[Source records]
>>>>

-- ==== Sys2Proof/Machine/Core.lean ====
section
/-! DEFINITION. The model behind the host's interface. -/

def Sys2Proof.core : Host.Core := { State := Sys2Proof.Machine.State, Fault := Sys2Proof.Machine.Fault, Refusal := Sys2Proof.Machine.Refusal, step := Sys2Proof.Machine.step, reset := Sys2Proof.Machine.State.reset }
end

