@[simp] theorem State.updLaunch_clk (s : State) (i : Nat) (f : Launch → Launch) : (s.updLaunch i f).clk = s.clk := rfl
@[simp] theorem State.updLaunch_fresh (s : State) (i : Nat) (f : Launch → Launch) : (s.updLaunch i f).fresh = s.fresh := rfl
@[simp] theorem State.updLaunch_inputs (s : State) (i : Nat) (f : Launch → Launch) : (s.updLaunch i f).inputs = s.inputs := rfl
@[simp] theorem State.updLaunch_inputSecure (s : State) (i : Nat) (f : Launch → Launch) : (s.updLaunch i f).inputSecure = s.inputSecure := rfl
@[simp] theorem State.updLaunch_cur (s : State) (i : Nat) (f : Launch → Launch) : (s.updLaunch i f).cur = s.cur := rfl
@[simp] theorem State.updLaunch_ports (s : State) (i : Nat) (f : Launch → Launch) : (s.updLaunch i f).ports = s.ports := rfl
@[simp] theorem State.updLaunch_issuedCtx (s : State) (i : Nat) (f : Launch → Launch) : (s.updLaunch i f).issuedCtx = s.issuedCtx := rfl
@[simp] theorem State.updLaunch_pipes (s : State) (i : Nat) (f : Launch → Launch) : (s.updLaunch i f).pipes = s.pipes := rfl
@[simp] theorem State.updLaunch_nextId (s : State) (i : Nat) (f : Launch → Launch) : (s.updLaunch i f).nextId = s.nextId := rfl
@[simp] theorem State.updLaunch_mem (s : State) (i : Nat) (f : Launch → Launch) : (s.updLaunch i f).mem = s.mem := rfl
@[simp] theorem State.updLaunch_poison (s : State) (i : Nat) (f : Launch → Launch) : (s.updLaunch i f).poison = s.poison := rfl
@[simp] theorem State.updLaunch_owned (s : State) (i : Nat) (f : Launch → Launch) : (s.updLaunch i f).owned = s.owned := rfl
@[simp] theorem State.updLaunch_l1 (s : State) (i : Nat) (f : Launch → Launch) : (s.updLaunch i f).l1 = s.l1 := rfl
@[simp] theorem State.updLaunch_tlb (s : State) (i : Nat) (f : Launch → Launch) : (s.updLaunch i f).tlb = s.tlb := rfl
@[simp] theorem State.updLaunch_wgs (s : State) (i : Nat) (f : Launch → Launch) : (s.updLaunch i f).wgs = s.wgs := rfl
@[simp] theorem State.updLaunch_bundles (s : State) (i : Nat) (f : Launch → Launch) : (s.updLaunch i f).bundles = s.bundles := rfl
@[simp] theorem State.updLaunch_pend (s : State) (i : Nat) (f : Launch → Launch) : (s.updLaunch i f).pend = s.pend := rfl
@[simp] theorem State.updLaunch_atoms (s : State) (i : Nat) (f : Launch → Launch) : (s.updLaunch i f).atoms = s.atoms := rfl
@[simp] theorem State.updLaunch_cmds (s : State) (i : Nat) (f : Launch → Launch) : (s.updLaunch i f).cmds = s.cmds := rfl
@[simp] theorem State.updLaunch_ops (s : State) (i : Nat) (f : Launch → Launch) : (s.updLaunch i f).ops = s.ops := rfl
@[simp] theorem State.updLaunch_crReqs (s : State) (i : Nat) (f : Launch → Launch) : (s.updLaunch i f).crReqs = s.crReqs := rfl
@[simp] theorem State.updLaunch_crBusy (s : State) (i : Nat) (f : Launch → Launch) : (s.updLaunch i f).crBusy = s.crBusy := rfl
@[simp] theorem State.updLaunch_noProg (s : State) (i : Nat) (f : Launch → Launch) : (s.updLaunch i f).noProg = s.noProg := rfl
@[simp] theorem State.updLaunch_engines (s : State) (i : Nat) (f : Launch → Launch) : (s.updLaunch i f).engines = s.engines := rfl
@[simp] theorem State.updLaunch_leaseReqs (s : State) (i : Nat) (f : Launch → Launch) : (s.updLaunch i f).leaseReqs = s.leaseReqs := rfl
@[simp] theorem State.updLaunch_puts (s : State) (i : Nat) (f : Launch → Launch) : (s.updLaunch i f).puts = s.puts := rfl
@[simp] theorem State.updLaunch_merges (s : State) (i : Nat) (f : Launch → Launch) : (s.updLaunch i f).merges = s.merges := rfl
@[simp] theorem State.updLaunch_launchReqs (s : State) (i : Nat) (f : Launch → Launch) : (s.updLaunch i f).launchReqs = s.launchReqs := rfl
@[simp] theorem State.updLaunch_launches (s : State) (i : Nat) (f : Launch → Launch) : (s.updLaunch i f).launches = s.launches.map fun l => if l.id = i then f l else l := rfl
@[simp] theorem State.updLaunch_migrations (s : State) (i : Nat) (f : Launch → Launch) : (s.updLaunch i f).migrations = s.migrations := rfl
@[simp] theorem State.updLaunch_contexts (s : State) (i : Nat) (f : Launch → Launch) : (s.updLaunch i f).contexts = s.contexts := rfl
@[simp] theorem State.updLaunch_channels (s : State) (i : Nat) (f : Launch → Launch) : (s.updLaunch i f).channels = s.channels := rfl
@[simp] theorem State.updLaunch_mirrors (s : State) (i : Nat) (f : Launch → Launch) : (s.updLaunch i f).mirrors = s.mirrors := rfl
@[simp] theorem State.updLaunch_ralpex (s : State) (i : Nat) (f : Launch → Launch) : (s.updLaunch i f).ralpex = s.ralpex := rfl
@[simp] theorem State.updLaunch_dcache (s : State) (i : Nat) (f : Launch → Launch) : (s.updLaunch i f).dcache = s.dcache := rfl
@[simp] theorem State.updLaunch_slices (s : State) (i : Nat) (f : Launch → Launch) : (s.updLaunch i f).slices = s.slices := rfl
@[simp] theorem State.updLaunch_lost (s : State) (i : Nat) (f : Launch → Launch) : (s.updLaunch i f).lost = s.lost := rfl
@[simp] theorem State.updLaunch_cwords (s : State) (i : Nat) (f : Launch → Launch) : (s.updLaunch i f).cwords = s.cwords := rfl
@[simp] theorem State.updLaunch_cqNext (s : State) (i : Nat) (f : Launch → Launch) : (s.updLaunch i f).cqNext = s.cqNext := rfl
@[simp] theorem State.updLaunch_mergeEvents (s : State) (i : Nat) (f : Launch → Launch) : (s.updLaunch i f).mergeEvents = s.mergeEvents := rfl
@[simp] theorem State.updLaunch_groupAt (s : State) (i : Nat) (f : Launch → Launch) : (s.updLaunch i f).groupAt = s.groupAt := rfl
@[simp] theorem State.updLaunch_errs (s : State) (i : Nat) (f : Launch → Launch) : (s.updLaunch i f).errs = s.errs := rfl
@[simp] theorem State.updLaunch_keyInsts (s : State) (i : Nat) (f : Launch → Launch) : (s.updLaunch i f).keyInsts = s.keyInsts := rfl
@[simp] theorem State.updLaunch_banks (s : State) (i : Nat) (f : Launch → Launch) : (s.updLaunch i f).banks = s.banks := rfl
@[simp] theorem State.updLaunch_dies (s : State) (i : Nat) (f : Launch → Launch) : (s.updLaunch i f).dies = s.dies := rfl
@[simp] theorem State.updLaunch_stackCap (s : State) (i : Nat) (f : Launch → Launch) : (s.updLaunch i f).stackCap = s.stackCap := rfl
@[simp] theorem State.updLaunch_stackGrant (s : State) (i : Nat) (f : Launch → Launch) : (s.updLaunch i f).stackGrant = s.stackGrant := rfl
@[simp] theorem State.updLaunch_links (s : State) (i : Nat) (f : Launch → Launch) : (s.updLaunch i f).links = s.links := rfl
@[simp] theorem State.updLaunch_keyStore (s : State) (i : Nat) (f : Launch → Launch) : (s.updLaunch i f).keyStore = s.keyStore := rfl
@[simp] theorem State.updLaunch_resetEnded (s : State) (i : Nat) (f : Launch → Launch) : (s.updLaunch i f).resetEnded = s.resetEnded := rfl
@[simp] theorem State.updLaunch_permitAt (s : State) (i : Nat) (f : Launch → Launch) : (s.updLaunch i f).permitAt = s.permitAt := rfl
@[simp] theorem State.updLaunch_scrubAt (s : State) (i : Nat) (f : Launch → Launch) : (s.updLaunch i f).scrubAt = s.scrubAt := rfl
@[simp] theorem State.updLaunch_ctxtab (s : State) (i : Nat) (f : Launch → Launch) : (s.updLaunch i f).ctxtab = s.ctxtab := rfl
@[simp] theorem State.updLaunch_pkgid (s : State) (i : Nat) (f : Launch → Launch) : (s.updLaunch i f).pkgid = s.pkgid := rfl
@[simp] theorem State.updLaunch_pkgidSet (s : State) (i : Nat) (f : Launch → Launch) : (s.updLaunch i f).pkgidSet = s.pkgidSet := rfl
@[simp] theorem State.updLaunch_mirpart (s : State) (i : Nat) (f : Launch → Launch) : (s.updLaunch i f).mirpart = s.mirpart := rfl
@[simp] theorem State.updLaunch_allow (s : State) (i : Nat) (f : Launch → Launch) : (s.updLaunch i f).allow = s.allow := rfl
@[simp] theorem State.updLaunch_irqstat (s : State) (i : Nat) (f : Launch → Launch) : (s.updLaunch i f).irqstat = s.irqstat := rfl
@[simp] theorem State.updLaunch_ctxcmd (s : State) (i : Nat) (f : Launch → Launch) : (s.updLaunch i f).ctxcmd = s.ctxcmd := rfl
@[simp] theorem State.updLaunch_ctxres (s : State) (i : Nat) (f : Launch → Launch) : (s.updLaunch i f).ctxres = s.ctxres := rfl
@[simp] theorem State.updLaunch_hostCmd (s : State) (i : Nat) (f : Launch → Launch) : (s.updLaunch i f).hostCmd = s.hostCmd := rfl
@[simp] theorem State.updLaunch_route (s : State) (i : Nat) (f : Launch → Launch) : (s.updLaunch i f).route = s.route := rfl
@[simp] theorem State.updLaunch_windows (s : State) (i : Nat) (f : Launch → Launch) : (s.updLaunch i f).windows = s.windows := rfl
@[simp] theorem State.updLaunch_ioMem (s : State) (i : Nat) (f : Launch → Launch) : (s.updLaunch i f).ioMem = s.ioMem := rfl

<<<<

(WHAT TO WORK ON) Lines from the top of the entries above to the line that contains "s.inputs := rfl" should be set down exactly, please, with both ends kept and nothing added.

(RESPONSE TO THE EXERCISE)
-- ==== Sys2Proof/Machine/Core.lean ====
section
/-! DEFINITION. The model behind the host's interface. -/

def Sys2Proof.core : Host.Core := { State := Sys2Proof.Machine.State, Fault := Sys2Proof.Machine.Fault, Refusal := Sys2Proof.Machine.Refusal, step := Sys2Proof.Machine.step, reset := Sys2Proof.Machine.State.reset }
end

@[simp] theorem State.updLaunch_clk (s : State) (i : Nat) (f : Launch → Launch) : (s.updLaunch i f).clk = s.clk := rfl
@[simp] theorem State.updLaunch_fresh (s : State) (i : Nat) (f : Launch → Launch) : (s.updLaunch i f).fresh = s.fresh := rfl
@[simp] theorem State.updLaunch_inputs (s : State) (i : Nat) (f : Launch → Launch) : (s.updLaunch i f).inputs = s.inputs := rfl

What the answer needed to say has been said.